Photo Courtesy of Mikhail Faulconer.

Kehinde Wiley, who painted President Obama’s official portrait for the Smithsonian National Portrait Gallery, currently has a featured collection at the Saint Louis Art Museum until Feb. 10. In these 11 stunning portraits, Wiley reinterprets classical works of Western art to replace white, often aristocratic subjects with African Americans from St. Louis and Ferguson. Eight of the original pieces Wiley uses as inspiration can be found in the Saint Louis Art Museum.

Although Wiley’s subjects strike nearly the same poses as the landed gentry of the works in the museum, he adds several twists that give this collection a full life of its own. What is most extraordinary about them is that they are all from north St. Louis and Ferguson and were approached on the street by Wiley himself. It is incredibly uncommon and refreshing to see everyday people portrayed with the same dignity as that of the president.

A lover of art history, the 41-year-old Wiley’s reinterpretation is purposeful. He grew up in South Central Los Angeles, and his interest in art began at a young age when his mother enrolled him in after-school art classes. His work seeks in part to address the absence of positive depictions of black people in Western art, particularly portraiture, which has historically been reserved for only the most wealthy and privileged individuals. Wiley stated in one interview, “I wanted to be able to treat them with the same loving hand, with the same attention to detail that was devoted to some of the most powerful people in European history.”

Some of the original subjects that Wiley reimagines have direct connections with slavery and the oppression of black people. For example, Robert Hay Drummond, an Archbishop of York during the 18th century, aided in the operation of an infamous Caribbean sugar plantation. Similarly, Major Moses Seymour, a general in the American Continental Army during the Revolutionary War, owned slaves in Connecticut.

Another deviation of Wiley’s paintings from the original works is his backgrounds, which are lush with a dizzying variety of color and patterns. While the originals have more traditional backgrounds of nature or domestic scenes with muted and cool-toned colors, Wiley’s burst with elaborate floral patterns, some of which are inspired by European, African and Islamic textile designs. Vines laden with fruits and flowers overlap the incredibly realistic, at times photo-like subjects in Wiley’s works.
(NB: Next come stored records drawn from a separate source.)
-- ==== Sys2Proof/Tests/Witnesses.lean ====
section
/-! SUPPORT. For each statement with hypotheses, a state and operands that meet them all; for one with several clauses, one for
each clause. -/

namespace Sys2Proof.Machine

/-- `State.Inv`, as a test that evaluates. -/
def checkInv (s : State) : Bool :=
  s.cfg.valid && decide (s.handles.length = s.cfg.chips) && decide (s.bus.chips.length = s.cfg.chips) &&
  decide (s.curW < s.cfg.chips) && decide (s.curR < s.cfg.chips) &&
  s.handles.all (fun h => decide (h.wpage ≤ s.cfg.numPages) && decide (h.rpage ≤ s.cfg.numPages) && decide (h.off < s.cfg.pageSize)) &&
  decide (s.soff < s.cfg.pageSize) && decide (s.soff = (s.handle s.curW).off) &&
  (List.range s.cfg.chips).all (fun c => decide (c = s.curW) || decide ((s.handle c).off = 0)) &&
  s.bus.chips.all (fun ch => decide (ch.main.wf) && decide (ch.buf1.wf) && decide (ch.buf2.wf)) &&
  ((s.idle && decide (s.bus.cs = none) && decide (s.soff = 0)) ||
    (s.filling && decide (s.bus.cs = some s.curW) &&
      decide ((s.bus.chip s.curW).received.take 4 = openFrame (s.handle s.curW).par) &&
      decide ((s.bus.chip s.curW).received.length = 4 + s.soff)))

theorem inv_of {s : State} (h : checkInv s = true) : s.Inv := by
  simp only [checkInv, Bool.and_eq_true, Bool.or_eq_true, decide_eq_true_eq, List.all_eq_true] at h
  obtain ⟨⟨⟨⟨⟨⟨⟨⟨⟨⟨h1, h2⟩, h3⟩, h4⟩, h5⟩, h6⟩, h7⟩, h8⟩, h9⟩, h10⟩, h11⟩ := h
  refine ⟨h1, h2, h3, h4, h5, fun x hx => ⟨(h6 x hx).1.1, (h6 x hx).1.2, (h6 x hx).2⟩, h7, ?_, h8,
    fun c hc hne => (h9 c (List.mem_range.2 hc)).resolve_left hne, ?_, fun ch hch => ⟨(h10 ch hch).1.1, (h10 ch hch).1.2, (h10 ch hch).2⟩⟩
  · rcases h11 with ⟨⟨hi, hc⟩, -⟩ | ⟨⟨⟨hf, hc⟩, ht⟩, hl⟩
    · exact .inl ⟨by simpa [State.idle] using hi, hc⟩
    · refine .inr ⟨by simpa [State.filling] using hf, hc, (s.bus.chip s.curW).received.drop 4, ?_, ?_⟩
      · rw [← ht, List.take_append_drop]
      · rw [List.length_drop, hl]; omega
  · rintro ⟨-, hn⟩
    rcases h11 with ⟨-, h0⟩ | ⟨⟨⟨-, hc⟩, -⟩, -⟩
    · exact h0
    · rw [hn] at hc; cases hc

/-- A state of a run: after `START_W` and a byte, asked for the byte that fills the page. -/
def midPage : State :=
  { fillingAt plain [0x11] (answersOf [0, 0, 0x80, 0, 0, 0, 0, 0, 0, 0, 0]) with pending := [.word 0x20000022] }

/-- One status read that shows the chip ready. -/
theorem polls_once (limit : Nat) : PollSucceeds (limit + 1) [(0, 0x80)] :=
  ⟨by simp, [], (0, 0x80), rfl, by simp, rfl⟩

/-- Ready exactly at the last read the limit allows. -/
theorem polls_twice : PollSucceeds 2 [(0, 0x00), (0, 0x80)] := ⟨by simp, [(0, 0x00)], (0, 0x80), rfl, by simp [ready], rfl⟩

/-- Never ready. -/
theorem polls_out : PollFails 2 [(0, 0x00), (0, 0x7F)] := ⟨rfl, by simp [ready]⟩

/-- A status read that shows the chip busy, then one cut short after its opcode; and one cut short at once. -/
theorem polls_cut : PollFaults 2 [(0, 0x7F)] [5] ∧ PollFaults 2 [] [] := ⟨⟨by simp, by simp [ready], by simp⟩, by simp, by simp, by simp⟩

/-! Encodings. -/

theorem witness_EncodeThenDecode : (Instr.spiBuf1Write 15 0x010203 [1, 2]).wf = true ∧ (Instr.pageErase 15 0xFFFFFF).wf = true := by
  decide

theorem witness_DecodedRequestsAreEncodings :
    decode (.word 0xA1000123) = .ok (.pageErase 1 0x123) ∧ decode (.frame 1 [0x84, 0, 0, 1, 7]) = .ok (.spiBuf1Write 1 1 [7]) := by
  decide

/-- One word for each alternative, and one that is not malformed. -/
theorem witness_MalformedWordsAreRefused :
    MalformedWord 0xD0000000 ∧ MalformedWord 0x10000001 ∧ MalformedWord 0x20000100 ∧ MalformedWord 0x51000003 ∧
    MalformedWord 0x80000001 ∧ ¬ MalformedWord 0x200000FF := by
  unfold MalformedWord; refine ⟨?_, ?_, ?_, ?_, ?_, ?_⟩ <;> decide

theorem witness_SpecWordsDecode : plain.commitVariant = false ∧ (tiny 2 true false).commitVariant = true := by decide

/-- A request that decodes, one that does not, none at all; a reset that is due; one that comes in the middle of `START_W`
(after 2 of its 5 events), at its end, and while a refused frame is asked for; and parameters that break a bound. -/
theorem witness_StepRunsDecodedInstruction :
    let s := { idleAt plain [] with pending := [.word 0x40000000, .word 0] }
    let t := { idleAt plain [] with pending := [.word 0x10000001], resetIn := some 3 }
    let u := { idleAt plain (answersOf [1, 2, 3, 4]) with pending := [.word 0x10000000] }
    let v := { idleAt plain [] with pending := [.frame 0 [0x9F]], resetIn := some 1 }
    (s.cfg.valid = true ∧ s.resetIn = none ∧ s.pending = .word 0x40000000 :: [.word 0] ∧ decode (.word 0x40000000) = .ok .readPage) ∧
    (t.cfg.valid = true ∧ t.resetIn ≠ some 0 ∧ t.pending = [.word 0x10000001] ∧
      decode (.word 0x10000001) = .error .nonzeroUnusedField) ∧
    ((idleAt plain []).cfg.valid = true ∧ (idleAt plain []).resetIn ≠ some 0 ∧ (idleAt plain []).pending = []) ∧
    (let w := { midPage with resetIn := some 0 }; w.cfg.valid = true ∧ w.resetIn = some 0) ∧
    (u.cfg.valid = true ∧ u.pending = .word 0x10000000 :: [] ∧ decode (.word 0x10000000) = .ok .startW ∧
      ∃ x es, exec .startW { u with resetIn := some (1 + 1), pending := [] } = .next x ∧ x.bus.trace = u.bus.trace ++ es ∧
        1 + 1 < es.length ∧ es.length ≤ 4 + 1) ∧
    (v.cfg.valid = true ∧ v.resetIn = some (0 + 1) ∧ v.pending = .frame 0 [0x9F] :: [] ∧
      decode (.frame 0 [0x9F]) = .ok (.spiIdRead 0 []) ∧ exec (.spiIdRead 0 []) { v with pending := [] } = .refused (.neverEmitted 0x9F)) ∧
    (State.resetWith { plain with chips := 17 }).cfg.valid = false :=
  ⟨by decide, by decide, by decide, by decide, ⟨by decide, by decide, by decide, _,
    .sel 0 :: exchanges [0x84, 0, 0, 0] [1, 2, 3, 4], rfl, by decide, by decide, by decide⟩, ⟨by decide, by decide, by decide, by decide, rfl⟩,
    by decide⟩

/-! Codec and striping. -/

theorem witness_CodecRoundTrip : plain.valid = true ∧ 4095 < plain.numPages ∧ 0 < plain.numPages ∧
    encodePage plain 4095 = encodePage plain 4095 := by decide

theorem witness_PageIndexPlacement : (codec 13 3).valid = true ∧ 8191 < (codec 13 3).numPages := by decide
These decorative backgrounds serve a much more important function than simply pleasing the eye. Just as the poses his subjects make are chosen to portray black people as powerful characters, a role they have often been denied in Western art, Wiley’s backgrounds challenge the often problematic and negative portrayal of black Americans and black bodies in our culture. Wiley compared subjects’ struggle for the viewer’s attention to that of black Americans to be portrayed in a more empowering way. “Their competition for the picture plane exists in direct relationship with my insistence upon the black body being in the forefront within a museum space, that sense that I deserve to be here, that constant fight for presence,” said Wiley.

Other smaller changes in Wiley’s portraits are also significant. Occasionally the gender of his subject is changed, as in “Portrait of a Florentine Nobleman,” “Charles I” or “Mercury.” Most of the subjects in the originals are men, but in his collection, there are twice as many women as men. Wiley began painting almost exclusively men, but his work in the last several years has featured many more women, and the collection at the museum are representative of this trend.

Another distinct feature in Wiley’s portraits is that his subjects wear their own modern clothing, including shirts with “Just Do It” logos and Nike shoes. Commenting on the importance of branding, Wiley stated in one interview, “Branding says a lot about luxury, and about exclusion, and about the choices that manufactures make… And the African American community has always been expert at taking things and repurposing them toward their own ends.”

Wiley’s works offer much for viewers to digest and reconsider about the representation of African Americans. And perhaps seeing one’s neighbors depicted in such majesty will inspire exhibit-goers to think just a little differently about those they pass on the street and not only acknowledge, but celebrate the beauty in ordinary people and things.